After RMA-1-T, the remaining signal in HER2+ BC-MTS was specifically localized surrounding the cell, at the level of the cell membrane, in both the non-permeabilized and permeabilized groups (Figure 5A and B, lower panels, right). Nevertheless, higher signal of RMA-1-T was observed in the permeabilized group along the complete Z distance recorded (Figure 5C, lower panel and Supplementary Figure 2), while in the non-permeabilized group the signal was reduced in the internal regions of the BC-MTS (Figure 5C, upper panel). Importantly, in both groups of HER2– BC-MTS the non-specific signal was almost eliminated upon RMA-1-T, and sharper images were obtained (Figure 5A and B, lower panels, left). These results demonstrate that false positive signals of Aff-QD probes, due to the non-specific accumulation, could be efficiently removed by RMA-1-T. The magnitude of HER2 3D-density was re-calculated considering the positive HER2 pixels obtained after RMA-1-T, and we found that HER2 3D-density was ~3 times higher in non-permeabilized HER2+ BC-MTS compared with HER2– (23.5 ± 2.6% and 8.0 ± 0.7% for HER2+ and HER2–, respectively. P < .05) (Figure 6A, upper panel). Furthermore, in permeabilized BC-MTS a significantly higher value of ~5 times HER2 density was observed in the HER2+ group (48.3 ± 3.3% and 9.2 ± 1.1% for HER2+ and HER2–, respectively. P < .05) (Figure 6A, lower panel). These results demonstrate that HER2 could be efficiently assessed after RMA-1-T in BC-MTS, as a model of 3D cancer culture, mimicking thick tumor tissue samples. Furthermore, in permeabilized HER2+ BC-MTS, the HER2 3D-density was ~2 times higher (P < .05) than in non-permeabilized HER2+ BC-MTS. These results demonstrate that diffusion barriers even in those regions closer to the BC-MTS surface (since the HER2 quantification was performed in the first 30 μm recorded), could affect HER2 detection and quantification in relatively intact biological samples. Nevertheless, more efficient HER2 detection and quantification were assessed in Triton-permeabilized BC-MTS, which removed the diffusion barriers, allowing efficient detection within the whole thickness of the sample.

Figure 5

Mathematical removal of the signal corresponding to non-specific accumulation of Aff-QD probes within breast cancer multicellular tumor spheroids.

(A) Optical sections recorded at a depth of 25 μm within non-permeabilized HER2– and HER2+ BC-MTS. AffantiHER2-QD605 signal (red) is observed in the same BC-MTS before FI /FI–1-T (RMA-1-T) (upper panels) and after RMA-1-T (lower panels). (B) Similar data presentation, as in panel A, for Triton-permeabilized BC-MTS, before and after RMA-1-T. (C) 3D projection of AffantiHER2-QD605 signal after RMA-1-T in a non-permeabilized (upper panel) and in a Triton-permeabilized HER2+ BC-MTS (lower panel).
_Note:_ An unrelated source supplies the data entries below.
-- ==== Sys2Proof/Machine/State.lean ====
section
/-! DEFINITION. The whole state of SLC (spec/10_state.md R30) as plain data, the model's own fields
(constant inputs, pending port messages, emitted events, the draw counter), and the state after
reset (R55). -/

namespace Sys2Proof.Machine

/-- The register RUN (R33). The encoding value 3 is never written and has no constructor. -/
inductive RunState where
  | unconfigured
  | running
  | fatal
  deriving DecidableEq, Repr

/-- AckCode (R110). -/
inductive AckCode where
  | success
  | duplicate
  | unexpected
  | versionErr
  | sizeErr
  deriving DecidableEq, Repr

/-- RESULT.status (R37), in the order of its codes 0 to 26. -/
inductive Status where
  | none
  | rxDelivered
  | rxRecognized
  | rxRelayed
  | rxAckMatched
  | rxAckUnmatched
  | rxDuplicate
  | rxSizeErr
  | rxVersionErr
  | errSize
  | errAddr
  | errUnknownOp
  | bridgeInert
  | bridgeRefused
  | sent
  | sentReliable
  | outFull
  | refusedOp
  | tooLong
  | ticked
  | cancelled
  | noEntry
  | cfgOk
  | cfgFatal
  | notRunning
  | refusedState
  | fwdSent
  deriving DecidableEq, Repr

/-- The thirteen exception kinds (R310, R311), in the order of their codes 1 to 13. -/
inductive ExcKind where
  | addressOutOfRange
  | codecSizeError
  | opUnknown
  | ackDuplicate
  | ackUnexpected
  | ackVersionMismatch
  | ackSizeMismatch
  | retriesExhausted
  | configVersionMismatch
  | configNotInitialized
  | ioError
  | frameTooLong
  | bridgeRefused
  deriving DecidableEq, Repr

/-- The five kinds that go through `raise` (R320: codes 1, 2, 3, 12, 13). -/
inductive Raised where
  | outOfRange
  | sizeError
  | unknownOp
  | frameTooLong
  | bridgeRefused
  deriving DecidableEq, Repr

/-- The levels of the logging collaborator (R321). -/
inductive LogLevel where
  | info
  | warn
  | err
  | fatal
  deriving DecidableEq, Repr

/-- The outcome a DONE event reports, with the ack code byte where there is one (R231, R252). -/
inductive DoneOutcome where
  | ackReceived (code : Byte)
  | retriesExhausted
  deriving DecidableEq, Repr

/-- An output event (R17). The length each event carries is the length of its byte string. -/
inductive Event where
  /-- TX(bytes, len), to the radio driver. -/
  | tx (bytes : Bytes)
  /-- DELIVER(payload, len), to the receive callback. -/
  | deliver (payload : Bytes)
  /-- BRIDGE_OUT(raw, len, to_slid), to the bridge callback. -/
  | bridgeOut (raw : Bytes) (dest : Slid)
  /-- DONE(h, outcome, code), to the caller of a reliable send. -/
  | done (h : Nat) (outcome : DoneOutcome)
  /-- LOG(level, what), to the logging collaborator. -/
  | log (level : LogLevel) (what : ExcKind)
  deriving DecidableEq, Repr

/-- The register RESULT (R36). -/
structure Result where
  status : Status := .none
  ack : Option AckCode := none
  exc : Option ExcKind := none
  op : OpCode := 0
  slid : Slid := 0
  pkgNum : PkgNum := 0
  h : Nat := 0
  nResent : Nat := 0
  nFailed : Nat := 0
  ioErr : Bool := false
  deriving DecidableEq, Repr

/-- The fields of an OUT entry in state Sent (R45); `frame` carries its length `len`. -/
structure OutEntry where
  op : OpCode
  slid : Slid
  pkgNum : PkgNum
  replyOp : OpCode
  frame : Bytes
  retries : Nat
  deadline : Clock
  deriving DecidableEq, Repr

/-- One entry of OUT (R44 to R46): its state, and its other fields, which have no value while the
state is Free (R56). -/
inductive OutSlot where
  | free
  | sent (e : OutEntry)
  deriving DecidableEq, Repr

/-- The table SEQ (R42, R43), sparse: the pairs (index, last) of the entries with `valid = 1`, the
indices strictly rising. An entry with `valid = 0` is not listed and has no `last` (R56). -/
abbrev SeqTable := List (Nat × PkgNum)

/-- The state. The first six fields are the spec's (R30); the last four are the model's own. -/
structure State where
  /-- RUN (R33). -/
  run : RunState
  /-- OWN_SLID (R34). -/
  ownSlid : Slid
  /-- TXSEQ (R35). -/
  txSeq : PkgNum
  /-- RESULT (R36 to R38). -/
  result : Result
  /-- SEQ (R42, R43). -/
  seq : SeqTable
  /-- OUT (R44 to R47), indexed by the handle `h`. -/
  out : List OutSlot
  /-- The constant inputs: parameters, straps and OPTAB (R14, R39 to R41, R48). Log entry 2. -/
  params : Params
  /-- The messages the environment has issued and SLC has not yet taken, the next one first (R15,
  R81). Log entry 5. -/
  port : List Bytes
  /-- Every output event emitted so far, the first one first (R17, R82). Log entry 7. -/
  events : List Event
  /-- The number of free values drawn so far. Log entry 3. -/
  draws : Nat
  deriving DecidableEq, Repr

/-- SLC has no fault that stops the machine: every exception of R310 ends one command and leaves a
next state (R320), so no constructor is needed. -/
inductive Fault
  deriving DecidableEq, Repr

/-- Why the model has no next state. -/
inductive Refusal where
  /-- Raised by `exec` for an instruction without a meaning. No arm does so now. Safe. -/
  | notModelled (mnemonic : String)
  /-- Raised by RX, by a wire op and by FWD on a frame longer than MAX_FRAME, which is outside the
  operand domain (R11, U19: refuse). Safe: the spec gives no behaviour there. -/
  | frameOverMaxFrame
  /-- Raised by `step` on a port message that encodes no instruction; no environment issues one
  (log entry 6). Safe. -/
  | undecodable (why : DecodeError)
  deriving DecidableEq, Repr

/-- The machine right after reset (R55). OWN_SLID is unspecified there; the model names the value 0
(DESIGN CHOICE, unsafe, log entry 4). -/
def State.reset : State :=
  { run := .unconfigured
    ownSlid := 0
    txSeq := 0
    result := {}
    seq := []
    out := List.replicate resetParams.nOut .free
    params := resetParams
    port := []
    events := []
    draws := 0 }

end Sys2Proof.Machine
end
Scaling bars represent 30 μm for all panels.

Figure 6

HER2 quantification in breast cancer multicellular tumor spheroids.

(A) Pooled data of the percent of HER2+ signal (HER2 3D-density) (see methods) quantified after FI /FI–1-T (RMA-1-T) in non-permeabilized HER2+ and HER2– BC-MTS (upper panel). Pooled data of HER2 3D-density in Triton-permeabilized HER2+ and HER2– BC-MTS (lower panel). (B) AffantiHER2-QD605 signal (red) and Affneg-QD545 signal (green) observed in a 3D projection of a permeabilized hybrid HER2+/− BC-MTS (see methods), before (Left) and after (Right) RMA-1-T. Scaling bar represents 30 μm. (C) Pooled data of the percent of HER2+ signal (HER2 density) quantified after RMA-1-T from each optical section acquired every 5 μm in the Z distance within permeabilized hybrid HER2+/− BC-MTS. Dashed lines represent the HER2 3D-density assessed in permeabilized HER2+ (red) and HER2– (blue) BC-MTS.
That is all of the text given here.